The problem.
Below is a listing; restate from it, character for character, the lines beginning at the line holding "holds (R318). -/" and ending at the line holding "let checks := [(0x00, !(ctlBad", both included.
◇ ◇ ◇ ◇
-- ==== Sys2Proof/Machine/Atomic.lean ====
section
/-!
DEFINITION. Sys2Proof/Machine/Atomic.lean: the atomics (R136 to R138). An atomic is probed as it fires and sent at the belay; its
result fills its write slot when the response returns (R27).
-/

namespace Sys2Proof.Machine

/-- An atomic has a vector operand y, or new value z (R136). -/
def amoWide (o : Operands) (three : Bool) : Bool := o.r.wide || (three && o.t.wide)

/-- An atomic fires (R136): the width is 8 for a scalar operand, whatever its pointer, and SEW ÷ 8 for a vector operand, where SEW must be
32 or 64. DESIGN CHOICE (log 117): an atomic whose operands are all scalar has one element of 8 bytes, which bit 0 of a mask predicate
gates; R427 counts the atomics as element-wise and does not say whether the mask gives such an atomic vl elements. -/
def fireAtomic (i : Instr) (a : AtomicArgs) (op : AmoOp) (s : State) : Out :=
  settled s (fire i s (fun st o =>
    let n := st.f.idx
    let env := st.ex.env st.x n
    let three := (slotsOf i).t
    let lw := if amoWide o three then env.lsew else 6
    let wide := o.l.wide || amoWide o three
    let w := 2 ^ lw / 8
    let fail (r : Raw) : State := st.put s ((st.ex.raise n r).reformed n)
    if lw < 5 then fail (Raw.of .widthRange (env.vl * 2 ^ lw))
    else if !(predKindOk o.p && okBase o.l && okVec lw o.r && (!three || okVec lw o.t)) then fail tokenKind
    else
      let cnt := if wide then env.vl else 1
      let live := (List.range cnt).filter (fun e => predOpen o.p e && !o.l.nullAt e && !o.r.nullAt e && !(three && o.t.nullAt e))
      let nullTok : Token := if wide then Token.vector lw (List.replicate cnt none) else Token.nullScalar
      let r : AccReq := { need := { rd := true, wr := true }, atom := true, hostOp := op == .add || op == .swap || op == .cas, w := w, n := w, user := st.ex.user }
      match s.probe st r (live.map (fun e => ⟨e, baseOf o.l e, 0, w⟩)) with
      | .error fs => st.put s ((st.ex.raiseElems n fs).reformed n)
      | .ok parts =>
        let els := parts.map (fun p => (⟨p.1, p.2.ptr, p.2.place, o.r.elem lw p.1, o.t.elem lw p.1⟩ : AmElem))
        let ex0 := if st.f.reform then st.ex.reformed n else st.ex.markFired n
        let ex1 := ex0.buffer n (.atomic a.lsid.toNat op w a.scope a.ord wide els)
        let ex2 := if els.isEmpty then (if st.f.reform then ex1 else ex1.deliverAll n nullTok (outsAt n i))
          else ex1.reserve n nullTok (outsAt n i)
        st.put { s with free := s.free + 2 * live.length } ex2))

/-- amo.add (R136, R137). -/
def execAmoAdd (o : AtomicArgs) (s : State) : Out := fireAtomic (.amoAdd o) o .add s
/-- amo.and. -/
def execAmoAnd (o : AtomicArgs) (s : State) : Out := fireAtomic (.amoAnd o) o .and s
/-- amo.or. -/
def execAmoOr (o : AtomicArgs) (s : State) : Out := fireAtomic (.amoOr o) o .or s
/-- amo.xor. -/
def execAmoXor (o : AtomicArgs) (s : State) : Out := fireAtomic (.amoXor o) o .xor s
/-- amo.min. -/
def execAmoMin (o : AtomicArgs) (s : State) : Out := fireAtomic (.amoMin o) o .min s
/-- amo.max. -/
def execAmoMax (o : AtomicArgs) (s : State) : Out := fireAtomic (.amoMax o) o .max s
/-- amo.swap. -/
def execAmoSwap (o : AtomicArgs) (s : State) : Out := fireAtomic (.amoSwap o) o .swap s
/-- amo.cas. -/
def execAmoCas (o : AtomicArgs) (s : State) : Out := fireAtomic (.amoCas o) o .cas s

end Sys2Proof.Machine
end

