/-- The command processor closes every open that a finished launch still holds (R318). -/
def State.closeOpens (s : State) (key : Nat) : State :=
  s.meshes.foldl (fun t m =>
    if m.opens.any (fun o => o.1 = key) then
      let m1 := ({ m with opens := m.opens.filter (fun o => o.1 ≠ key) }).release
      (t.setMesh m1).writeFields m1 0 0
    else t) s

/-! ### Records and outcomes of commands -/

/-- A command is rejected or fails: its record is posted and it completes with ERR (R320, R324, R325). -/
def State.cmdReject (s : State) (c : Cmd) (cause : Cause) (detail : Nat) : State :=
  (s.postRecord c.die (s.cmdRecord c (engFault cause 0 detail))).cmdDone c true

/-- MESH_FORMAT's DETAIL (R333). -/
def meshDetail (kind v : Nat) : Nat := kind * 2 ^ 62 + v % 2 ^ 62

/-- A pointer of a record lies in global or scratchpad space. -/
def localPtr (v : Nat) : Bool := natBits v 60 4 ≤ 1

/-- The offset of the first field of a mesh command's record that breaks R320. -/
def Cmd.meshBad (c : Cmd) : Option Nat :=
  let w := c.w
  let direct (v : Nat) : Bool := natBits v 58 6 = 0 && v % 256 = 0
  let args : List (Nat × Bool) := match c.req.kind with
    | .meshInit => [(0x10, localPtr (w 2)), (0x18, true), (0x20, w 4 = 0), (0x28, w 5 = 0), (0x30, w 6 = 0)]
    | .meshAdapt => [(0x10, localPtr (w 2)), (0x18, localPtr (w 3)), (0x20, true), (0x28, localPtr (w 5)), (0x30, w 6 = 0)]
    | .nbrStream => [(0x10, true), (0x18, true), (0x20, true), (0x28, localPtr (w 5) && w 5 % 64 = 0), (0x30, w 6 = 0)]
    | .colBuild => [(0x10, localPtr (w 2)), (0x18, w 3 / 2 ^ 36 = 0 && decide (1 ≤ natBits w3 0 32) && decide (natBits w3 0 32 ≤ 2 ^ 28)),
        (0x20, localPtr (w 4)), (0x28, localPtr (w 5)), (0x30, localPtr (w 6))]
    | _ => [(0x10, w 2 = 0), (0x18, w 3 = 0), (0x20, w 4 = 0), (0x28, w 5 = 0), (0x30, w 6 = 0)]
  let checks := [(0x00, !(ctlBad c.req.kind (w 0) 0)), (0x08, if c.req.kind = .colBuild then decide (w 1 = 0) else direct (w 1))] ++ args
    ++ [7, 8, 9].map (fun i => (8 * i, decide (w i = 0))) ++ [(0x58, !(ctlAct (w 0) = 1 && natBit (w 11) 63 = 1))]
    ++ [12, 13, 14, 15].map (fun i => (8 * i, decide (w i = 0)))
  (checks.find? (fun k => !k.2)).map (·.1)
where w3 : Nat := c.w 3

/-- The commands that the topology engine serves at the home of a mesh (R320). -/
def CmdKind.mesh (k : CmdKind) : Bool := k = .meshInit || k = .meshAdapt || k = .nbrStream || k = .meshFree

/-- The mesh that a command's record names, where it can be read. -/
def State.cmdMesh (s : State) (c : Cmd) : Option Word :=
  match s.readRecord c with
  | .ok ws => some (ws.getD 1 0)
  | .error _ => none

/-- An adapt waits until its mesh is READY (R317), or its own memory fault holds it. -/
def State.adaptWaits (s : State) (c : Cmd) : Bool :=
  c.req.kind = .meshAdapt && (match s.readRecord c with
    | .ok ws => (s.mesh? (ws.getD 1 0)).any (fun m => m.phase == .two || (m.phase != .ready && m.busyBy != some c.id))
        && ({ c with words := ws }).meshBad.isNone
    | .error _ => false)

/-- A mesh operation of a strand, with its number, waits for one that the strand issued before it (R318, R331): an open or close, a
command that has not reached its engine, or one to the same mesh that is to be served. -/
def State.meshAhead (s : State) (src : Src) (id : Nat) (p : Option Word) : Bool :=
  s.net.any (fun m => m.src = src && decide (m.id < id) && m.resp.isNone && (match m.body with
    | .op (.meshOpen _) _ | .op (.meshClose _) _ => true
    | _ => false))
  || s.cmds.any (fun d => d.ctx.map Src.ctx = some src && decide (d.id < id) && d.req.kind.mesh
      && (d.phase = .queued || (d.phase = .running && d.fault = none && p.isSome && s.cmdMesh d = p && !s.adaptWaits d)))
◇ ◇ ◇ ◇
Result of the exercise.
/-- The command processor closes every open that a finished launch still holds (R318). -/
def State.closeOpens (s : State) (key : Nat) : State :=
  s.meshes.foldl (fun t m =>
    if m.opens.any (fun o => o.1 = key) then
      let m1 := ({ m with opens := m.opens.filter (fun o => o.1 ≠ key) }).release
      (t.setMesh m1).writeFields m1 0 0
    else t) s

/-! ### Records and outcomes of commands -/

/-- A command is rejected or fails: its record is posted and it completes with ERR (R320, R324, R325). -/
def State.cmdReject (s : State) (c : Cmd) (cause : Cause) (detail : Nat) : State :=
  (s.postRecord c.die (s.cmdRecord c (engFault cause 0 detail))).cmdDone c true

/-- MESH_FORMAT's DETAIL (R333). -/
def meshDetail (kind v : Nat) : Nat := kind * 2 ^ 62 + v % 2 ^ 62

/-- A pointer of a record lies in global or scratchpad space. -/
def localPtr (v : Nat) : Bool := natBits v 60 4 ≤ 1

/-- The offset of the first field of a mesh command's record that breaks R320. -/
def Cmd.meshBad (c : Cmd) : Option Nat :=
  let w := c.w
  let direct (v : Nat) : Bool := natBits v 58 6 = 0 && v % 256 = 0
  let args : List (Nat × Bool) := match c.req.kind with
    | .meshInit => [(0x10, localPtr (w 2)), (0x18, true), (0x20, w 4 = 0), (0x28, w 5 = 0), (0x30, w 6 = 0)]
    | .meshAdapt => [(0x10, localPtr (w 2)), (0x18, localPtr (w 3)), (0x20, true), (0x28, localPtr (w 5)), (0x30, w 6 = 0)]
    | .nbrStream => [(0x10, true), (0x18, true), (0x20, true), (0x28, localPtr (w 5) && w 5 % 64 = 0), (0x30, w 6 = 0)]
    | .colBuild => [(0x10, localPtr (w 2)), (0x18, w 3 / 2 ^ 36 = 0 && decide (1 ≤ natBits w3 0 32) && decide (natBits w3 0 32 ≤ 2 ^ 28)),
        (0x20, localPtr (w 4)), (0x28, localPtr (w 5)), (0x30, localPtr (w 6))]
    | _ => [(0x10, w 2 = 0), (0x18, w 3 = 0), (0x20, w 4 = 0), (0x28, w 5 = 0), (0x30, w 6 = 0)]
  let checks := [(0x00, !(ctlBad c.req.kind (w 0) 0)), (0x08, if c.req.kind = .colBuild then decide (w 1 = 0) else direct (w 1))] ++ args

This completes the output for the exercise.